There is a lot to take in there for the permissions. These are the recommendations with least privilege access for Karpenter. We can now create the IAM role for Karpenter and the service account that we can bind the IAM role to.

const eksOidcIssuerUrl = cluster.oidcProvider.url;
const eksOidcProviderArn = `arn:aws:iam::${account.accountId}:oidc-provider/${eksOidcIssuerUrl}`;

const assumeRolePolicyKarpenter = new DataAwsIamPolicyDocument(
this,
`karpenter-arp`,
{
statement: [
{
actions: ['sts:AssumeRoleWithWebIdentity'],
principals: [
{
type: 'Federated',
identifiers: [eksOidcProviderArn],
},
],
condition: [
{
test: 'StringEquals',
variable: `${eksOidcIssuerUrl}:sub`,
values: [
`system:serviceaccount:${namespace.metadata.name}:karpenter`,
],
},
],
},
],
},
);

const karpenterRole = new IamRole(this, `eks-karpenter-role`, {
name: `dev-eks-karpenter-role`,
assumeRolePolicy: assumeRolePolicyKarpenter.json,
tags: {
Name: `dev-eks-karpenter-role`,
},
});

new IamRolePolicy(this, 'karpenter-policy-attachment', {
role: karpenterRole.name,
policy: karpenterPolicy.json,
name: 'karpenter-policy',
});

const serviceAccount = new ServiceAccountV1(
this,
`karpenter-service-account`,
{
metadata: {
name: 'karpenter',
namespace: namespace.metadata.name,
annotations: {
'eks.amazonaws.com/role-arn': karpenterRole.arn,
},
},
},
);

Once we have this created, I have a preferrence of also hosting the aws-auth configmap in state as well. This is normally auto-generated once a node joins the cluster but then it is not managed in state and cannot be updated via state unless imported at a later time. So I like to build it here to ensure I have control over that resource.

const iamRoles = Fn.yamlencode([
{
rolearn: nodeRole.arn,
username: 'system:node:{{EC2PrivateDNSName}}',
groups: ['system:bootstrappers', 'system:nodes'],
},
{
rolearn: fpRole.arn,
username: 'system:node:{{SessionName}}',
groups: [
'system:bootstrappers',
'system:nodes',
'system:node-proxier',
],
},
]);

const awsAuthConfigMap = new ConfigMapV1(this, 'eks-iam-role-permissions', {
metadata: {
name: 'aws-auth',
namespace: 'kube-system',
},
data: {
mapRoles: iamRoles,
},
});

We are now finally ready to build Karpenter using the helm chart. We will also be installing the Karpenter kubernetes custom resource definitions via helm chart so that they are managed in state as well.

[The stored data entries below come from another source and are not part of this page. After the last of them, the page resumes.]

/-- R293: the codec and cipher setting of a word. -/
def codecOp (p c : Nat) (w : Microword) (s : State) : State :=
  let x := ctxOf s p c
  match wCodec w with
  | 1 => modCtx s p c (fun y => { y with seedSys := false, seedFpa := some (reg x (wMoveReg w)) })
  | 2 => modCtx (let t := bindLive s p c; askKey t (p / 4) (ctxOf t p c).desc.key) p c (fun y => { y with codec := 2, tweak := tweakForm s x.desc.region x.desc.named })
  | 3 => modCtx s p c (fun y => { y with codec := 3, tweak := reg x (wA w) })
  | 4 => modCtx s p c (fun x => { x with codec := 4 })
  | 5 => modCtx s p c (fun x => { x with codec := 5 })
  | 6 => modCtx s p c (fun x => { x with codec := 6 })
  | 7 => modCtx s p c (fun x => { x with hdrFeed := true })
  | 8 => modCtx s p c (fun x => { x with seedSys := true })
  | _ => s

/-- R293: a stand-alone move of a word; DELIVER, STAGE, FEED and RAW act with the DOUT or DIN they ride on. A move of staged
lines takes the oldest MOVE_LEN + 1, a move out of a unit takes its first. -/
def moveOp (p c : Nat) (w : Microword) (s : State) : State :=
  let x := ctxOf s p c
  let n := wMoveLen w + 1
  let v := reg x (wMoveReg w)
  let u := unitKey (v.setWidth 32)
  match wMove w with
  | 3 => literalOuter s p c v
  | 4 => (List.range n).foldl (fun s i =>
      let d := unit s u
      let y := ctxOf s p c
      let f := fSetLine (fSetPlane d.phys (fPlane d.phys + i / 256)) (i % 256)
      writeLine s p c (literalWant y (f.toNat / 4096)) (linePlain (.line (d.lines.get 0 i) 0 false) (i % 256) (fun z => z))) s
  | 6 =>
    let ls := x.lines.take n
    ls.foldl (fun s y =>
      let o := ((x.outcomes.find? (fun z => z.1 = y.1)).map (fun z => z.2)).getD (0, false)
      literalDeliver s p c y.1 o.1 o.2 y.2) (modCtx s p c (fun y => { y with lines := y.lines.drop n }))
  | 7 =>
    let ls := x.lines.take n
    let s := modCtx s p c (fun y => { y with lines := y.lines.drop n })
    modUnit s u (fun d => { d with lines := ls.foldl (fun m y =>
      m.set 0 ((fPlane (keyFpa y.1) - fPlane d.phys) * 256 + y.1 % 256) y.2) d.lines })
  | _ => s

/-- The second operand of the ALU (R291). Which descriptor value a selector names the manual does not say: it is free. -/
def aluB (s : State) (x : Ctx) (w : Microword) : W64 :=
  match wBsel w with
  | 0 => reg x (wB w)
  | 1 => BitVec.ofNat 64 (wImm w)
  | 2 => Config.freeAlu (s.free + wImm w % 16)
  | _ => x.die.setWidth 64

/-- R293: result and carry of an arithmetic operation of the ALU; where the manual gives none they are free. MOV copies the
second operand (DEDUCED: the immediate reaches a register no other way). -/
def aluResult (s : State) (x : Ctx) (w : Microword) : W64 × Bool :=
  let a := reg x (wA w)
  let b := aluB s x w
  let fc := Config.freeFlag s.free
  let lo := wImm w % 64
  let n := wImm w / 256 % 64
  match wAlu w with
  | 1 => (b, fc)
  | 2 => (a + b, decide (a.toNat + b.toNat ≥ 2 ^ 64))
  | 3 => (a - b, fc)
  | 4 => (a &&& b, fc)
  | 5 => (a ||| b, fc)
  | 6 => (a ^^^ b, fc)
  | 7 => (if b.toNat < 64 then a <<< b.toNat else Config.freeAlu s.free, fc)
  | 8 => (if b.toNat < 64 then a >>> b.toNat else Config.freeAlu s.free, fc)
  | 9 => (if lo + n ≤ 64 then (a >>> lo) &&& BitVec.ofNat 64 (2 ^ n - 1) else Config.freeAlu s.free, fc)
  | _ => (a - b, fc)

/-- R116, R293 LOOKUP: poison map, Ledge, Cornice for an address. -/
def lookup (s : State) (p c : Nat) (f : W64) : State :=
  let r := (ctxOf s p c).desc.region
  modCtx s p c (fun x => { x with lkPois := (poisonMask s r f).getLsbD (fLine f), lkUnit := (sourceUnit s r f).isSome || sourceFill s r f,
                                  lkHit := resident s f, lkLoad := pageLoading s f })

/-- R293 LEDGER, R356: a charge is requested, or all are returned. -/
def ledgerReq (s : State) (p c code : Nat) : State :=
  if code = 0 then modCtx s p c (fun x => { x with charge := [], granted := true })
  else
    let k : ChargeKind := if code = 1 then .refuge else .program (code - 2)
    if code ≤ 4 ∧ covers s (kindCost s k) then
      peakDemand (modCtx (spend s (kindCost s k)) p c (fun x => { x with charge := x.charge ++ [(k, 1)], granted := true }))
    else modCtx (deny s) p c (fun x => { x with granted := false })

/-- R293: the ALU operation of a word. -/
def aluOp (p c : Nat) (w : Microword) (s : State) : State :=
  let x := ctxOf s p c
  let op := wAlu w
  if op = 0 then s
  else if op ≤ 10 then
    let r := aluResult s x w
    modCtx { s with free := s.free + 16 } p c (fun x =>
      let x := if op = 10 then x else setReg x (wDst w) r.1
      { x with zero := decide (r.1 = 0), neg := r.1.getLsbD 63, carry := r.2 })
  else if op = 11 then lookup s p c (reg x (wA w))
  else if op = 12 then
    let f := reg x (wA w)
    modCtx s p c (fun x => setReg x (wDst w) (BitVec.ofNat 64 (s.talus.get 0 (talusKey s (fBlun f) (fBlock f)))))
  else if op = 13 then
    let f := reg x (wA w)
    talusWrite s (fBlun f) (fBlock f) ((aluB s x w).toNat % 64)
  else if op = 14 then ledgerReq s p c (wImm w % 16)
  else s

/-- R303, R305: NEXT loads the next body item, DROP leaves the rest. -/
def screeOp (p c : Nat) (w : Microword) (s : State) : State :=
  let x := ctxOf s p c
  match wScree w with
  | 1 =>
    if x.bodies = 0 then s
    else
      let n := x.desc.items - x.bodies
      modCtx (readBodies s p x.cls 1) p c (fun x =>
        { x with regs := x.regs.take 8 ++ itemRegs (bodyItem x.desc n) ++ x.regs.drop 12, bodies := x.bodies - 1 })
  | 2 => modCtx (count (readBodies s p x.cls x.bodies) (0x4100 + p) 0x0C) p c (fun x => { x with bodies := 0 })
  | _ => s

/-- R314, R313, R315: the mailbox operation of a word of a context that began the cycle as x. -/
def mboxOp (p c : Nat) (x : Ctx) (w : Microword) (s : State) : State :=
  let i := wImm w % 8
  let m := (spur s p).mbox
  match wMbox w with
  | 1 => modCtx s p c (fun x => setReg x (wDst w) (m.inData.getD i 0))
  | 2 =>
    if m.inState = 2 then
      modSpur s p (fun y => { y with mbox := { m with inState := 3, inAck := wImm w % 256, inData := setAt (m.inData ++ List.replicate (8 - m.inData.length) 0) 0 (reg x (wA w)) } })
    else s
  | 3 => modSpur s p (fun y => { y with mbox := { m with outData := setAt (m.outData ++ List.replicate (8 - m.outData.length) 0) i (reg x (wA w)) } })
  | 4 => modSpur s p (fun y => { y with mbox := { m with outState := 1, outCode := wImm w % 65536 } })
  | _ => s

/-- R291: timer and status operations, and a commit point of a word that posts nothing (R297). -/
def restOps (p c : Nat) (w : Microword) (s : State) : State :=
  let x := ctxOf s p c
  let s := match wTimer w with
    | 1 => modCtx s p c (fun x => { x with timer := 1 })
    | 2 => modCtx s p c (fun x => { x with timer := 0 })
    | _ => s
  let st := x.acc.explicit.getD Status.ok
  let s := match wStatus w with
    | 1 => modCtx s p c (fun y => { y with acc := { y.acc with explicit := some { st with code := wImm w % 65536, detail := (reg x (wA w)).toNat % 65536 } } })
    | 2 => modCtx s p c (fun y => { y with acc := { y.acc with extraSet := some ((reg x (wA w)).toNat % 2 ^ 32) } })
    | _ => s
  if wCommit w = 0 ∨ wPort w 0 = 10 ∨ wPort w 1 = 10 then s
  else modCtx s p c (fun y => { y with commit := wCommit w, commitAt := x.pc, commitRegs := (y.regs.drop 1).take 6, issued := false })

/-- Everything a word does in its cycle besides its next address. Its fields act together (R291): each reads the registers as the
cycle found them, and what the ALU, NEXT and IN_READ write comes last. -/
def wordActs (p c : Nat) (w : Microword) (s : State) : State :=
  mboxOp p c (ctxOf s p c) w (screeOp p c w (aluOp p c w (restOps p c w (moveOp p c w (busOp p c 1 w (busOp p c 0 w (codecOp p c w s)))))))

/-- R290, R294: END: what a routine did not read is dropped, its status reported, its context freed. Context 63 has no
descriptor. -/
def endRoutine (s : State) (p c : Nat) : State :=
  let x := ctxOf s p c
  if c = 63 then modSpur s p (fun y => { y with ctxs := y.ctxs.set {} 63 {}, current := none })
  else
    let s := if x.bodies > 0 then count s (0x4100 + p) 0x0C else s
    let st := x.acc.status x.desc.slot
    reportDesc (freeCtx s p c) x.desc st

const version = 'v0.33.1';
const repository = 'oci://public.ecr.aws/karpenter';

const crdRelease = new Release(this, 'karpenter-crd', {
namespace: namespace.metadata.name,
createNamespace: false,
name: `${serviceAccount.metadata.name}-crd`,
repository,
chart: 'karpenter-crd',
description: 'Karpenter CRD Helm Chart',
version,
});

const release = new Release(this, 'karpenter', {
namespace: namespace.metadata.name,
createNamespace: false,
name: serviceAccount.metadata.name,
repository,
chart: 'karpenter',
description: 'Karpenter Helm Chart',
version,
set: [
{
name: 'serviceAccount.create',
value: 'false',
},
{
name: 'serviceAccount.name',
value: serviceAccount.metadata.name,
},
{
name: 'settings.clusterName',
value: cluster.cluster.name,
},
{
name: 'settings.clusterEndpoint',
value: cluster.cluster.endpoint,
},
{
name: 'settings.interruptionQueue',
value: queue.name,
},
],
dependsOn: [profile, awsAuthConfigMap, crdRelease],
timeout: 300,
});

const wait = new Resource(this, 'wait-for-karpenter', {
dependsOn: [release],
});
wait.addOverride('provisioner', [
{
'local-exec': [
{
command: 'sleep 90',
interpreter: ['/bin/sh', '-c'],
},
],
},
]);

Notice that we are adding some dependsOn resources. We just want to ensure that these other resources run before the Karpenter helm chart gets applied to ensure the proper dependencies get installed first. Also, we created a “wait” resource to wait 90 seconds. This is to ensure Karpenter is running before we try to apply other resources. Now that we have these installed, we can now install a few of the resources needed for karpenter to launch nodes. We will need to build two resources. An Ec2NodeClass and a NodePool. This is just an example configuration but should be adjusted to fit your needs.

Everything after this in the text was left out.